Perusahaan apalagi memperingatkan bahwa standar seperti ini berpotensi menghalang penemuan di industri AI.

"Jika standar ini diterapkan secara luas kepada seluruh industri, kami percaya perihal itu pada dasarnya bakal menghentikan peluncuran model-model baru dari seluruh developer AI terdepan," tulis Anthropic.

Anthropic juga menekankan bahwa pemerintah memang perlu mempunyai kewenangan untuk menghentikan penyebaran teknologi nan dianggap berbahaya.
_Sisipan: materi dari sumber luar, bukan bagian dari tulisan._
/-- A 64-byte granule held by a cluster's caches (06 R177): virtual granule, home device, physical granule address, KEYID. -/
structure L2Line where
  cluster : Nat
  vline : Nat
  dev : Nat
  pa : Nat
  key : BitVec 8
  owned : Bool
  dirty : Bool
  poison : Bool
  /-- An uncorrectable error stands in the line (06 R178). -/
  bad : Bool := false
  /-- Its way of the L2; none for a line that stands in a stash (00 R2, 06 R178, R179). -/
  way : Option Nat := none
  /-- The runs whose writes it took, 0 for any other writer (08 R218). -/
  tags : List (BitVec 32) := []
  data : Vec
  deriving DecidableEq, Repr

/-- A cluster TLB entry (06 R164, R190): page base and size, the leaf entry; the class-O port that served a remote page's device at the
fill, and that port's GEN then. -/
structure TlbEntry where
  page : Nat
  size : Nat
  pte : Word
  gen : BitVec 16
  port : Option Nat := none
  deriving DecidableEq, Repr

structure Cluster where
  tmask : BitVec 8 := 0xff
  mfwLock : Bool := false
  ostMask : BitVec 8 := 0
  slots : SMap BindRecord := []
  tlb : List TlbEntry := []
  /-- Column-group units each tile holds, requests in issue order (tile, step issued, units wanted), finished tiles in order
  (04 R117, R118). -/
  units : SMap Nat := []
  /-- The context that pays for the wadding of a tile's units (04 R117, R118). -/
  payers : SMap (BitVec 32) := []
  requests : List (Nat × Nat × Nat) := []
  finished : List Nat := []
  dragStep : Nat := 0
  dragTbl : Word := 0x4444444444444444
  maskN : Nat := 0
  /-- The tick of the cluster's last tile wake (04 R113). -/
  lastWake : Option Nat := none
  /-- A junction has reached 95 °C since the last adjustment of the mask (01 R14, 04 R121). -/
  hot : Bool := false
  /-- L2 rail at 0.66 V; check bits in DEC-TED with 14 ways (04 R107, 06 R178). -/
  railLow : Bool := false
  decTed : Bool := false
  flagOr : BitVec 11 := 0
  /-- The tick of the last raise of a flag, and the bits raised at it (09 R238). -/
  raised : Nat × BitVec 11 := (0, 0)
  deriving DecidableEq, Repr

structure Die where
  /-- Physical tile of a position, where it is not its own (01 R413); fenced positions; spares used. -/
  moved : SMap Nat := []
  fenced : List Nat := []
  sparesUsed : Nat := 0
  /-- Column positions with their roles, alternates, alternates in use (03 R79, R80). -/
  column : List (Nat × BitVec 8) := []
  alternates : List Nat := []
  /-- Replay counters of physical tiles: WREPL, GREPL (04 R123). -/
  replays : SMap (BitVec 32 × BitVec 32) := []
  deriving DecidableEq, Repr

/-! ## Depots and the domain -/

/-- Condition of a 64-byte sector in HBM beside its data (06 R178, R180): KEYID of its tag, ECC, marks. -/
structure Sector where
  key : BitVec 8 := 0
  uncorrectable : Bool := false
  corrected : Bool := false
  poisoned : Bool := false
  derelict : Bool := false
  deriving DecidableEq, Repr

/-- Directory state of a granule (06 R185). -/
inductive DirState where
  | uncached
  | shared
  | owned
  | derelict
  deriving DecidableEq, Repr

structure DirEntry where
  st : DirState := .uncached
  clusters : List Nat := []
  remotes : List Nat := []
  wide : Bool := false
  ownerDev : Option Nat := none
  /-- A snoop is outstanding; packets that wait for it; INV acknowledgements awaited. -/
  snooping : Bool := false
  waiting : List Packet := []
  invs : Nat := 0
  /-- The tick at which the snoop was sent (06 R186). -/
  snoopTick : Nat := 0
  deriving DecidableEq, Repr

/-- A request that left on Treuc and awaits its reply (06 R183, R191): who waits and what for. -/
inductive ReqKind where
  /-- `kind` is the access's kind in a fault message (06 R172). -/
  | load (cluster vline key kind : Nat)
  | store (kind : Nat)
  | amo
  /-- A load of a register of another device's depot control window, with the access's kind (06 R188, R414). -/
  | register (kind : Nat)
  | writeback
  | snoop (granule : Nat)
  | invalidate (granule : Nat)
  | generation (ctx : BitVec 32)
  | trinv
  | message
  | send
  | courier (tile image : Nat) (barrier : Word)
  | msend (tile image : Nat) (barrier : Word)
  | notice
  | killReq
  | replyMsg (mailbox : Word) (slot : Nat)
  /-- The read of the granule of a carriage's byte `got` for a coach (03 R95). -/
  | carriage (coach index got : Nat)
  /-- A step of a posting to a mailbox of another device (16 R383). -/
  | post (id : Nat)
  /-- An engine's write: the unit that waits for it and its piece number (15 R365). -/
  | engine (unit piece : Nat)
  /-- An engine's read, which fills the cluster's L2. -/
  | engineLoad (unit cluster vline key : Nat)
  | charge
  deriving DecidableEq, Repr

structure Request where
  dev : Nat
  agent : Option Agent
  kind : ReqKind
  addr : Word
  ctx : BitVec 32
  classO : Bool
  /-- The port it left by, once it has left, and the tick at which it was made (01 R30, R35; 06 R191). -/
  port : Option Nat := none
  since : Nat := 0
  /-- The physical granule that its request word names, on its device, and how many granules a write covers from there on (06 R184). -/
  pa : Nat := 0
  granules : Nat := 1
  /-- An invalidation of its granule has come in meanwhile: its data fill no cache (06 R170, R181; 07 R195). -/
  stale : Bool := false
  deriving DecidableEq, Repr

/-! ## Contexts, runs, coaches -/

/-- How far a posting to a mailbox of another device has come (16 R383): it waits for an earlier one to that mailbox; the mailbox's first
granule is asked for; the slot is being written; the granule goes back as it was, for the posting to be tried again; it goes back with BUSY
set and POSTED incremented; it goes back because the posting has failed. -/
inductive PostStage where
  | queued
  | asked
  | slot
  | again
  | update
  | failed
  deriving DecidableEq, Repr

/-- A posting under way: who waits for it, if anyone; the fault and its source, for the records of a failure; where the mailbox lies; the
message but for its number, and the granule. -/
structure OutPost where
  id : Nat
  agent : Option Agent
  ctx : BitVec 32
  source : Nat
  fault : FaultInfo
  mailbox : Word
  dev : Nat
  pa : Nat
  key : BitVec 8
  message : List Byte
  stage : PostStage
  head : List Byte := []
  /-- A snoop for the granule that came in meanwhile: it is answered when the granule goes back. -/
  snoop : Option Packet := none
  deriving DecidableEq, Repr

structure Context where
  bound : Bool := false
  pdom : BitVec 16 := 0
  glBase : Nat := 0
  glCount : Nat := 0
  service : Word := 0
  saveArea : Word := 0
  gearReq : Bool := false
  fareAcct : BitVec 32 := 0
  feltGrant : BitVec 8 := 0
  prio : BitVec 3 := 0
  part : Nat := 0
  fareTag : BitVec 16 := 0
  generation : BitVec 16 := 0
  touched : List Nat := []
  held : Bool := false
  coach : Bool := false
  /-- Since when its save area waits for an entry with MIG set (03 R92, 06 R166). -/
  saveSince : Option Nat := none
  /-- A kill that waits for changes of gear to end (04 R110). -/
  killAsked : Bool := false
  killing : Bool := false
  killAcks : List Nat := []
  /-- What the kill fence clears: accumulator banks and tiles' panels (03 R102): tile and bank. -/
  doomedBanks : List (Nat × Nat) := []
  doomedTiles : List Nat := []
  deriving DecidableEq, Repr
Namun, proses tersebut semestinya dilakukan secara transparan, berbasis bukti teknis nan jelas, dan melalui sistem norma nan dapat dipertanggungjawabkan.

Hingga saat ini, Anthropic menyebut pemerintah baru memberikan penjelasan secara lisan mengenai potensi celah keamanan nan ditemukan.

Perusahaan menyatakan bakal merilis info tambahan dalam 24 jam ke depan dan berambisi akses terhadap Fable 5 serta Mythos 5 dapat dipulihkan secepatnya.

"Kami meminta maaf atas gangguan nan dialami pelanggan. Kami percaya ini merupakan sebuah kesalahpahaman dan sedang berupaya memulihkan akses sesegera mungkin," tutup Anthropic.